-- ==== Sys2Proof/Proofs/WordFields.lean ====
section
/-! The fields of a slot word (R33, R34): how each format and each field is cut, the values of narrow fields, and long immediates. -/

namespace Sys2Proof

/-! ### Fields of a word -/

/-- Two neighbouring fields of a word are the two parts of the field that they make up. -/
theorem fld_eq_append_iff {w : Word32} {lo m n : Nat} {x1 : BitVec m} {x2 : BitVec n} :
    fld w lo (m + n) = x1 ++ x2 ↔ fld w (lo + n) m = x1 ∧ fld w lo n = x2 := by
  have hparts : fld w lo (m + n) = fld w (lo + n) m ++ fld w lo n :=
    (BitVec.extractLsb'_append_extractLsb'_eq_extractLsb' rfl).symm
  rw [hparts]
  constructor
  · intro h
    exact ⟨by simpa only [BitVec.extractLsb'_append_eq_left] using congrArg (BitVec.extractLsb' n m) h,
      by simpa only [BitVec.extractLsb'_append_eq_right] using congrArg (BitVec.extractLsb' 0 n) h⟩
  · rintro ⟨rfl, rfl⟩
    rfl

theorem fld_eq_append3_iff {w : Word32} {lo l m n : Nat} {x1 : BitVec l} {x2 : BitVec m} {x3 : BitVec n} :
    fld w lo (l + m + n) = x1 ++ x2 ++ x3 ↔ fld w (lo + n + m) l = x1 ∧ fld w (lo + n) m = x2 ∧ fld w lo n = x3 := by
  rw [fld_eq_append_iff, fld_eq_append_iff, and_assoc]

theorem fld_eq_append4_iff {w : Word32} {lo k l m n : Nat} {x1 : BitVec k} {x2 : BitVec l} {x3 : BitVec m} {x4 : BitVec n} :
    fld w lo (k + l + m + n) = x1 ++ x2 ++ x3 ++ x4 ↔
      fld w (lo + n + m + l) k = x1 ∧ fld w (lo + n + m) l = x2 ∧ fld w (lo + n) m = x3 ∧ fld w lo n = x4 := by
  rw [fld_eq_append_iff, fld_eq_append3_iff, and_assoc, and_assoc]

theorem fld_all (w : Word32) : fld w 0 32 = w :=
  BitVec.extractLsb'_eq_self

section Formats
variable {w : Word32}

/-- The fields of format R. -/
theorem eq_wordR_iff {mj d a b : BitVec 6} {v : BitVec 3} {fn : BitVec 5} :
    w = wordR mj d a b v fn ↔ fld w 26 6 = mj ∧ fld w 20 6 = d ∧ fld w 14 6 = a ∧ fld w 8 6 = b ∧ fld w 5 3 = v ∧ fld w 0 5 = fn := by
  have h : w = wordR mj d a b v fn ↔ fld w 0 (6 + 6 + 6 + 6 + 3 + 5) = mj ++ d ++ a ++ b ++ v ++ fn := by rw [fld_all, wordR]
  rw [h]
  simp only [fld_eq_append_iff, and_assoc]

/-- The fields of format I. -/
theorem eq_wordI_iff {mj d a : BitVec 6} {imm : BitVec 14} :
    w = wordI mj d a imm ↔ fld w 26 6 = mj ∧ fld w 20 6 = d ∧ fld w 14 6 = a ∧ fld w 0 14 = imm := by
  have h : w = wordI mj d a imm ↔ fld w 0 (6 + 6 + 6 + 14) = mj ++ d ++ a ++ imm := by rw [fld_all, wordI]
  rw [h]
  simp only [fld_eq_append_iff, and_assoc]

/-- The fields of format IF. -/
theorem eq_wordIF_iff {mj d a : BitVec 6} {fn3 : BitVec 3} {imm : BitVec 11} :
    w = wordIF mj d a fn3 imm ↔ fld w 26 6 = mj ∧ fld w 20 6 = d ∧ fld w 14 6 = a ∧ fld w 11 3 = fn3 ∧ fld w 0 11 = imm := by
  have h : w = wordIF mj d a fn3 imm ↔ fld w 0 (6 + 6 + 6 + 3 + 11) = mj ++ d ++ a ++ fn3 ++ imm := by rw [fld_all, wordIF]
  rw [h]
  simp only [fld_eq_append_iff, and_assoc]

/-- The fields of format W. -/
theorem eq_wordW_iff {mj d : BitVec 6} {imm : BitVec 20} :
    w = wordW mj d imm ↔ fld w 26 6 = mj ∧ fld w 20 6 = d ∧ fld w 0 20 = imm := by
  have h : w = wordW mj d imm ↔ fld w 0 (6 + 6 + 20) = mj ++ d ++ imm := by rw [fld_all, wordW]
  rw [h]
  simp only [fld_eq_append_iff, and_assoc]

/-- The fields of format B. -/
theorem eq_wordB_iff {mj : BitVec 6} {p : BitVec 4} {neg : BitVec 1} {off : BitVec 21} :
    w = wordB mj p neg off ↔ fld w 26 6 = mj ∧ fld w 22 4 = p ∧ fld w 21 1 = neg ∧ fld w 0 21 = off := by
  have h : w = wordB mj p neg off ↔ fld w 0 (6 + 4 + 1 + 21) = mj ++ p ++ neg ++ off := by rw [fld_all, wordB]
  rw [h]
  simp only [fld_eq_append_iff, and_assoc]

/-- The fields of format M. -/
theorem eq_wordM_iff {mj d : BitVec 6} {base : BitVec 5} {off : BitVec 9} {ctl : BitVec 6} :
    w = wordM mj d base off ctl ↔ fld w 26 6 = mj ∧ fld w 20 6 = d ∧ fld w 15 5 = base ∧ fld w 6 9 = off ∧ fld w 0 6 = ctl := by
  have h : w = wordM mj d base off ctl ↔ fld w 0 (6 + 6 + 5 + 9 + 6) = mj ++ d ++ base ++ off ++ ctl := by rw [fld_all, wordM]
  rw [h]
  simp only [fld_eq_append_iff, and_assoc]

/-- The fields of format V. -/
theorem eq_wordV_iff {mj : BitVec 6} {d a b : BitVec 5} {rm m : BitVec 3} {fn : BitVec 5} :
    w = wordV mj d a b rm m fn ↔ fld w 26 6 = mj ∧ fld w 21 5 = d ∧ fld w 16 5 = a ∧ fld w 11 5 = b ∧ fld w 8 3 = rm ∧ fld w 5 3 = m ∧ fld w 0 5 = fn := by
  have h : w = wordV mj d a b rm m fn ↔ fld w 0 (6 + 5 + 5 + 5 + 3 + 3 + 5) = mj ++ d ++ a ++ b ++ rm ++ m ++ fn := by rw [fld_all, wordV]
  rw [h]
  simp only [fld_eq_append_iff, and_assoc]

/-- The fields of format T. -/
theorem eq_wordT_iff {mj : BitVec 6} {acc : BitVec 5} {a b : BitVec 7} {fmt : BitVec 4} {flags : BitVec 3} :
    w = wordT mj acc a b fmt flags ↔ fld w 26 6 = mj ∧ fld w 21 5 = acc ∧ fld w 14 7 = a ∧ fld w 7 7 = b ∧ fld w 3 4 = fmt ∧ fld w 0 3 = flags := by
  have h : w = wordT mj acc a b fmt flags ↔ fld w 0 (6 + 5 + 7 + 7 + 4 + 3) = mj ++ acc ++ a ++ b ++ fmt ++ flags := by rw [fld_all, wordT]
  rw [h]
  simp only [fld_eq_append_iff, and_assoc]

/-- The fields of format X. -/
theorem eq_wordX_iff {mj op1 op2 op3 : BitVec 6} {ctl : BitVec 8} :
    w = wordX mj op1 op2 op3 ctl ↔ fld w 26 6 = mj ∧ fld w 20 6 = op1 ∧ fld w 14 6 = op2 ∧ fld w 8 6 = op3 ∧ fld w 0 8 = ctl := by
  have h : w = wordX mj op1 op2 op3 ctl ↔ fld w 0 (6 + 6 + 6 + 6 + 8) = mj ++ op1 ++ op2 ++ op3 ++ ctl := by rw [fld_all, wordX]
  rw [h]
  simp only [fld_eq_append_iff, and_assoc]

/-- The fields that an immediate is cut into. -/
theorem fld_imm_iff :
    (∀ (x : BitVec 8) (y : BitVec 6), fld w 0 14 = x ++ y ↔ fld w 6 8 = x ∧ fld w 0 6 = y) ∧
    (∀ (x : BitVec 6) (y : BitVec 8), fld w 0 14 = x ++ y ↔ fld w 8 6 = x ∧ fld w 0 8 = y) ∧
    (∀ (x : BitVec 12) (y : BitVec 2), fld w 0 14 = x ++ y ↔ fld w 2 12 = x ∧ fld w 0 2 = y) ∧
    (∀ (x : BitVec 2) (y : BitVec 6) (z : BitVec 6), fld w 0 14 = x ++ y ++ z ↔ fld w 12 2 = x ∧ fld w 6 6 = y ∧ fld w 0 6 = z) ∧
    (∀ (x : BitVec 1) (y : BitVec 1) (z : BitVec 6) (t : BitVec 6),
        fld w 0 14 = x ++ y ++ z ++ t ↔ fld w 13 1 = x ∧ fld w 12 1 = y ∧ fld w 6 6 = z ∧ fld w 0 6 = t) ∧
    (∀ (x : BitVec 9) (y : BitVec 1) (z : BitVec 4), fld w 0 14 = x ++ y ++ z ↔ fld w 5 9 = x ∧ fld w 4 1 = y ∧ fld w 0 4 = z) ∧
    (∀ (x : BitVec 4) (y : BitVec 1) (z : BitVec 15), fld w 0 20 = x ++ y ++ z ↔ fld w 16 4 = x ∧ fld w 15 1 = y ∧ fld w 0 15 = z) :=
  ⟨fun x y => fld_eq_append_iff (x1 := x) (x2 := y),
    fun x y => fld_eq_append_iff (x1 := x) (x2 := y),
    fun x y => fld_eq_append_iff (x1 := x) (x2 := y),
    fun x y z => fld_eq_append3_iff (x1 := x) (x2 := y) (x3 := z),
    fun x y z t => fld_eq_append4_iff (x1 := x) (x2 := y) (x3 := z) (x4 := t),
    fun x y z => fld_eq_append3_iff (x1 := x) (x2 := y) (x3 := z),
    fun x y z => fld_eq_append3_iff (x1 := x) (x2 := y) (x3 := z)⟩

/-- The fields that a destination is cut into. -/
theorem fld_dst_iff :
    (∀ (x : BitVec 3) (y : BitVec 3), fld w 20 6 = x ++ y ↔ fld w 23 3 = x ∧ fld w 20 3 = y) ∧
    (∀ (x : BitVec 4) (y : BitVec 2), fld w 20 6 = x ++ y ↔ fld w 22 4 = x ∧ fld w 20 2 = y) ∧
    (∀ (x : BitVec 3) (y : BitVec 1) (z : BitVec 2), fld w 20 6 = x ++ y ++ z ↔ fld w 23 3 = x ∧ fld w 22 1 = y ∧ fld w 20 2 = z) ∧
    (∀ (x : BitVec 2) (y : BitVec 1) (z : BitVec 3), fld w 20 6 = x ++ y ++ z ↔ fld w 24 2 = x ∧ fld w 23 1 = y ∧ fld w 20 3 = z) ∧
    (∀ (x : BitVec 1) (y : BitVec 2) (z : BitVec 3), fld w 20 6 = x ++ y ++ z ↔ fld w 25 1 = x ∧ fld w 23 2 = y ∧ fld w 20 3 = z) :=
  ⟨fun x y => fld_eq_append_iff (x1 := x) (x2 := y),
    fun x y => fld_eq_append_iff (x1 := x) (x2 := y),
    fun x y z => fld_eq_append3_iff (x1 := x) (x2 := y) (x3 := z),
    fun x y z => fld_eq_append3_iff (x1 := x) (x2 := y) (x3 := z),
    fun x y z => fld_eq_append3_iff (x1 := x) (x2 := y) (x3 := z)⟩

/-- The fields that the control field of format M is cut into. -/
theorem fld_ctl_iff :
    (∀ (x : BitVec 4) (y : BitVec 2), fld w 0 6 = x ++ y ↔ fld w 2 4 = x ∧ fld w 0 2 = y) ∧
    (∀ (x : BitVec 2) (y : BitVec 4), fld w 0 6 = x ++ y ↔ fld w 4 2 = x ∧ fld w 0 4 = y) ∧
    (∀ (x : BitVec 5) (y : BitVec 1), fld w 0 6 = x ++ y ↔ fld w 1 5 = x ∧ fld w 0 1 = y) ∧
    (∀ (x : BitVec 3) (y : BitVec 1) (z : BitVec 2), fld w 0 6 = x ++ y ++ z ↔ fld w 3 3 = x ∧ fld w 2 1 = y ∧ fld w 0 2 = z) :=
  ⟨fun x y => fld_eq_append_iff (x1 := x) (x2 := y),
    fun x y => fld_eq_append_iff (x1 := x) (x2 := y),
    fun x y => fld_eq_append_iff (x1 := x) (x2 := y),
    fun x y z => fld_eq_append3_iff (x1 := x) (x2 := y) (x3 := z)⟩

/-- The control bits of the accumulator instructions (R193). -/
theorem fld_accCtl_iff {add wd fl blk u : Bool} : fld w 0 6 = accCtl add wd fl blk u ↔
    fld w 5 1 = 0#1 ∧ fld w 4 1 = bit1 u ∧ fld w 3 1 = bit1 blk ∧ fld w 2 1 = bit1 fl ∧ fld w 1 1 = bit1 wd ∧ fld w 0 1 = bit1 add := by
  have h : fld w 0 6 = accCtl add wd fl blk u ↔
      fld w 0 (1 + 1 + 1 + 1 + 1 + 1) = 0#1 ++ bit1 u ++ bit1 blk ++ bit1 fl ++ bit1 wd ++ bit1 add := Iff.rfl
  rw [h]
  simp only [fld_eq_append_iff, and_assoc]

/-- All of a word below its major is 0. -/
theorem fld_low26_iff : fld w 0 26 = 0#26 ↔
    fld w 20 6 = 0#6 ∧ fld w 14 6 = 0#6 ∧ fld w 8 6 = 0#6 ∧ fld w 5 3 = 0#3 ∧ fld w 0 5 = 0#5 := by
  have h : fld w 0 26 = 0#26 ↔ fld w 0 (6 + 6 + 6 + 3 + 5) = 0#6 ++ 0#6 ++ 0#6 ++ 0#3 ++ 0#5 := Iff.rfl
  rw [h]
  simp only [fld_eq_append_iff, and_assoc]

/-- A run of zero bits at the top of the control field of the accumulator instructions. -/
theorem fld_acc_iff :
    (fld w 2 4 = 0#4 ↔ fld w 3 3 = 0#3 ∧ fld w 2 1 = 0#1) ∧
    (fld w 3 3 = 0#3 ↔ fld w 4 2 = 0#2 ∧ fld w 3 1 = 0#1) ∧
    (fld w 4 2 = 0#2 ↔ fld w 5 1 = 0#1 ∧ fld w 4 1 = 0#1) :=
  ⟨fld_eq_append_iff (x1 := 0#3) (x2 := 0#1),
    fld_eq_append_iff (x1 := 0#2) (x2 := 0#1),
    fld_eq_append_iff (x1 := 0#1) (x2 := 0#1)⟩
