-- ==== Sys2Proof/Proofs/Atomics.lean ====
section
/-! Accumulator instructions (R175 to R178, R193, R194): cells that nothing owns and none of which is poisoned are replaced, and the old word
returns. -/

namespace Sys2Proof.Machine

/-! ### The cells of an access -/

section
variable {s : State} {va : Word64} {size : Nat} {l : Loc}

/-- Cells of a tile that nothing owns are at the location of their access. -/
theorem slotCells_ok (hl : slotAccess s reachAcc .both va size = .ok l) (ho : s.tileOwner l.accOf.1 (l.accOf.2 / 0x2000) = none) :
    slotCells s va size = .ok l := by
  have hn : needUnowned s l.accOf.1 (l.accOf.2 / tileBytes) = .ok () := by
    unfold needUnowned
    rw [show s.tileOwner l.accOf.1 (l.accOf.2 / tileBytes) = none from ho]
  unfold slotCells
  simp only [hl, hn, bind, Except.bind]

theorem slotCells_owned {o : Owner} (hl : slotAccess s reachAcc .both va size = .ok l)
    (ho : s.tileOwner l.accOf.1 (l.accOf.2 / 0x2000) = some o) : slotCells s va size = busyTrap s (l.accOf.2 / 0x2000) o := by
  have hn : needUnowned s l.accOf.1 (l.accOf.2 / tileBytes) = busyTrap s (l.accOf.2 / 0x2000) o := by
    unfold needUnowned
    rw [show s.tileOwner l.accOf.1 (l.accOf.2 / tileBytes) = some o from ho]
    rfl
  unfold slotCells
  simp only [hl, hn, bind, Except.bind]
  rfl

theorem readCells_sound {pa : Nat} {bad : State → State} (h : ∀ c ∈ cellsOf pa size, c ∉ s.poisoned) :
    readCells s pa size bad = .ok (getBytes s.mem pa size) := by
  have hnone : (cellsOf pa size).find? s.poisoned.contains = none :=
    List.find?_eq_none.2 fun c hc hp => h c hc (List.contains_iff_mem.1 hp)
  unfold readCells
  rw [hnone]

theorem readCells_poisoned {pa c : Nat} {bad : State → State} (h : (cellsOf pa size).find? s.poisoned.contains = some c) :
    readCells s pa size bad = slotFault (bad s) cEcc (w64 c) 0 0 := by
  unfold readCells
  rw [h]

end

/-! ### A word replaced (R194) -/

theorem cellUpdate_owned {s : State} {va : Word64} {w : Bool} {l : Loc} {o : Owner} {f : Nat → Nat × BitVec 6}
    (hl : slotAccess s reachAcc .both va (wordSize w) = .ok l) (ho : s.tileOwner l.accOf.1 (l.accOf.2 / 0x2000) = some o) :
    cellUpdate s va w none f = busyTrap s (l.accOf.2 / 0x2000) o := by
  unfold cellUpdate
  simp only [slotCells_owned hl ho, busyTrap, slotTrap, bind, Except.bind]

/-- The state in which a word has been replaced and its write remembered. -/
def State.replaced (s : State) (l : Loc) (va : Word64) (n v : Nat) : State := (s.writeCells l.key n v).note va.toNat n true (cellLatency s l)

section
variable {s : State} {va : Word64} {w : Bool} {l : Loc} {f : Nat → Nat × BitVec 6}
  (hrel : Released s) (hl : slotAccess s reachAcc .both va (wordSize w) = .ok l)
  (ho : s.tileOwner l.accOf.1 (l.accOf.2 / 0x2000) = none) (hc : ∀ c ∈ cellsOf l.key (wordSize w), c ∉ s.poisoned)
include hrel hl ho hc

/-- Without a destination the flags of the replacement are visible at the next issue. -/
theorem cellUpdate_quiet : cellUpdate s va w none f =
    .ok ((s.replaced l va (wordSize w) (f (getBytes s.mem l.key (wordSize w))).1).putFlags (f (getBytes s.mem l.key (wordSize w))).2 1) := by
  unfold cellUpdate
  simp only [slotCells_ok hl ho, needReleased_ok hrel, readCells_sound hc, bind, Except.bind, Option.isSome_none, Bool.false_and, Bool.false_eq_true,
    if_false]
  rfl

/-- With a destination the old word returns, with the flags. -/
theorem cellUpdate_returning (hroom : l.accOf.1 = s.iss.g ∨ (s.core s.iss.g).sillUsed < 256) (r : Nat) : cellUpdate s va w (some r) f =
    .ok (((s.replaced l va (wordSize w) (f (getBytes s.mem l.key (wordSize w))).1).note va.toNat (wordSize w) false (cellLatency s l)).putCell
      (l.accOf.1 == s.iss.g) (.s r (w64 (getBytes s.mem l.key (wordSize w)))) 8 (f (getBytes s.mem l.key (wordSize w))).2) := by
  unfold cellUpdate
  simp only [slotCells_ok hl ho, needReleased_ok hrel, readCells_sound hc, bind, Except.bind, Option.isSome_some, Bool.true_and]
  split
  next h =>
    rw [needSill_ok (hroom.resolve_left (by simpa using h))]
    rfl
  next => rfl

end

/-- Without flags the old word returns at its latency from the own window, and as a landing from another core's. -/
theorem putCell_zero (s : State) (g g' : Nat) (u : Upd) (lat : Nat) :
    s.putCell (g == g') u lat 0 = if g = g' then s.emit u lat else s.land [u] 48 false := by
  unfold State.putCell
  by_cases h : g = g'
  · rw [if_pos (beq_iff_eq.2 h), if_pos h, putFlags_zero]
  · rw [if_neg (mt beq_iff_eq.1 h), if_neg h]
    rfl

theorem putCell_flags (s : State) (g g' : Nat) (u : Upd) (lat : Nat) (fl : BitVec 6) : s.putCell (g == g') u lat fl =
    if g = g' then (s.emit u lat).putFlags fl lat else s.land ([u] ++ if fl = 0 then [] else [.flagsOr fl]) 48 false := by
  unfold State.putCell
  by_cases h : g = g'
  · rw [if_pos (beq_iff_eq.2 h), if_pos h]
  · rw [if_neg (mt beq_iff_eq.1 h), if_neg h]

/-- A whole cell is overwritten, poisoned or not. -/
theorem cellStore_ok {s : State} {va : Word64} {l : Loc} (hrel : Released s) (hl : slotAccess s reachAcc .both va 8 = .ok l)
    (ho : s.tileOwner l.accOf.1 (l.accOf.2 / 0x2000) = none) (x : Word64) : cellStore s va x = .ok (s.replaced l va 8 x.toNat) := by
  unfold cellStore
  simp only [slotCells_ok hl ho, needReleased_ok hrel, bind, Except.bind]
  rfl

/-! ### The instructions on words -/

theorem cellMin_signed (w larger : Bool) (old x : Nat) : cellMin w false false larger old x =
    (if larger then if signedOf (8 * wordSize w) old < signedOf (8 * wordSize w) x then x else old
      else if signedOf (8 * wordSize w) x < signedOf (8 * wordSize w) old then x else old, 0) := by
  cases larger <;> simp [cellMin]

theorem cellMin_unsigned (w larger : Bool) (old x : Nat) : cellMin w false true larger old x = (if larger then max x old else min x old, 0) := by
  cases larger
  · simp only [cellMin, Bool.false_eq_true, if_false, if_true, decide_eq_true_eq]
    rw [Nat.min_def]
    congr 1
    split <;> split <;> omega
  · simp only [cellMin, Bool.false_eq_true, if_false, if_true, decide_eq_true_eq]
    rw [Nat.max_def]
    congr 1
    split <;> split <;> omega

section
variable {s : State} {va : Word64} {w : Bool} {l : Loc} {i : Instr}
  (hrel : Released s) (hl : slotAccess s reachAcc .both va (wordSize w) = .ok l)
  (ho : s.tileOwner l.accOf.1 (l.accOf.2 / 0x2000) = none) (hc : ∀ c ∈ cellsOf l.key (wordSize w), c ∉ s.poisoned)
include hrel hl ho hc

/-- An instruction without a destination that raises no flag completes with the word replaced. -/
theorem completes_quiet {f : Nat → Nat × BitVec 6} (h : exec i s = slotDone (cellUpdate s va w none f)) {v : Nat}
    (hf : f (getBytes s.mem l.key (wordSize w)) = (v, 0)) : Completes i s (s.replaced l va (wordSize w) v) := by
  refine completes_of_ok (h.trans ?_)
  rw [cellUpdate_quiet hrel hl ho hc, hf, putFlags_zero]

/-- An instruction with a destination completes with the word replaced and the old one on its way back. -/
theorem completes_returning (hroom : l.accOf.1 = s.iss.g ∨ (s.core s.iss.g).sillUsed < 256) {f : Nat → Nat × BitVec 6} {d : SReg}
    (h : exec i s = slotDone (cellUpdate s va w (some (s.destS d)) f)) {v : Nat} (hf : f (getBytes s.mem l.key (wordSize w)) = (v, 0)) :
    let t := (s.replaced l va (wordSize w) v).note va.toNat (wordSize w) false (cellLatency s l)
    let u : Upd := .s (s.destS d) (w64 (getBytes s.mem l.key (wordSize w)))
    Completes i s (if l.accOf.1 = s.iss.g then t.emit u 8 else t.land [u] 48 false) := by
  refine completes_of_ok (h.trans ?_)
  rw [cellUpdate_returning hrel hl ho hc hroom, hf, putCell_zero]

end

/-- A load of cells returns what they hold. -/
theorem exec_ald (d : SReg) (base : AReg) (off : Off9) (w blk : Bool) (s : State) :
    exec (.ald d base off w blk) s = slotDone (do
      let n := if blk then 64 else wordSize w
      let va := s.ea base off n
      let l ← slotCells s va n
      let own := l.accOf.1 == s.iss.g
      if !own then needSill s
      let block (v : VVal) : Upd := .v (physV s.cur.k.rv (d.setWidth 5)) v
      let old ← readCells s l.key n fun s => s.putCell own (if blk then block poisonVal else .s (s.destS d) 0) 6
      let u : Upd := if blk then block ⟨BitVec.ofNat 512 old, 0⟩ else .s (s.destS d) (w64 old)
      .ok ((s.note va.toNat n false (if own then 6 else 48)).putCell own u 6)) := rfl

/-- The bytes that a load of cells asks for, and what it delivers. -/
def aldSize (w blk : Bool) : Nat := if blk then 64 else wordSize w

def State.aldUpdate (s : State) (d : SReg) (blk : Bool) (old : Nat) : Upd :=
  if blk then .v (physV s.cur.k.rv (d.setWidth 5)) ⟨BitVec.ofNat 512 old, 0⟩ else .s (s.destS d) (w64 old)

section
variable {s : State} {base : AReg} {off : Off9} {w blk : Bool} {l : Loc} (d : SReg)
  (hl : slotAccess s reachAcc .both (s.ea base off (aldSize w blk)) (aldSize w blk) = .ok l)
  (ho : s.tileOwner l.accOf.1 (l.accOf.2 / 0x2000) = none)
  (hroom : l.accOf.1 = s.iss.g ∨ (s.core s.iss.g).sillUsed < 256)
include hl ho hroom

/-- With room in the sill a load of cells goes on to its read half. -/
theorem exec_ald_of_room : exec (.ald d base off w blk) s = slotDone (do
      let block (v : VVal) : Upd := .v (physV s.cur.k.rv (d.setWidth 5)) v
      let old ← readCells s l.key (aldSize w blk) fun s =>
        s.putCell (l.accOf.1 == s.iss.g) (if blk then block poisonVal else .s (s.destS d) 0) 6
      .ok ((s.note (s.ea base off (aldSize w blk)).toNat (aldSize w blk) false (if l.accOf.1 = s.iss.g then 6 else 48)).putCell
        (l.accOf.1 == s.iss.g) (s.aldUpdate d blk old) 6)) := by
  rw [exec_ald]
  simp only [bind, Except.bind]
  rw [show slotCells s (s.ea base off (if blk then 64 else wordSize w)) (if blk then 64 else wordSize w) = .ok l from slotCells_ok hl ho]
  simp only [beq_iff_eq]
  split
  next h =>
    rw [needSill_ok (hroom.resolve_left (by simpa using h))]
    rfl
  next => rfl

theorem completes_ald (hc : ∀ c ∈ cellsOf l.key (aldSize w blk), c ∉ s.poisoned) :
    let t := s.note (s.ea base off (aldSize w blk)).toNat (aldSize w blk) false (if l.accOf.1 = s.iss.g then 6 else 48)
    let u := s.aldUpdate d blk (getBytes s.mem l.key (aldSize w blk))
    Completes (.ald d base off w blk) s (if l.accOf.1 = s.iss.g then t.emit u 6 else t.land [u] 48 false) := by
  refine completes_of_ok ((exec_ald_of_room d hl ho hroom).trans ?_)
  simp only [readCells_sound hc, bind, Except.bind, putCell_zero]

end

____________

**Activity:** Take from the listing every line in which the word "into" appears.

**Response below:**
/-- The fields that an immediate is cut into. -/
/-- The fields that a destination is cut into. -/
/-- The fields that the control field of format M is cut into. -/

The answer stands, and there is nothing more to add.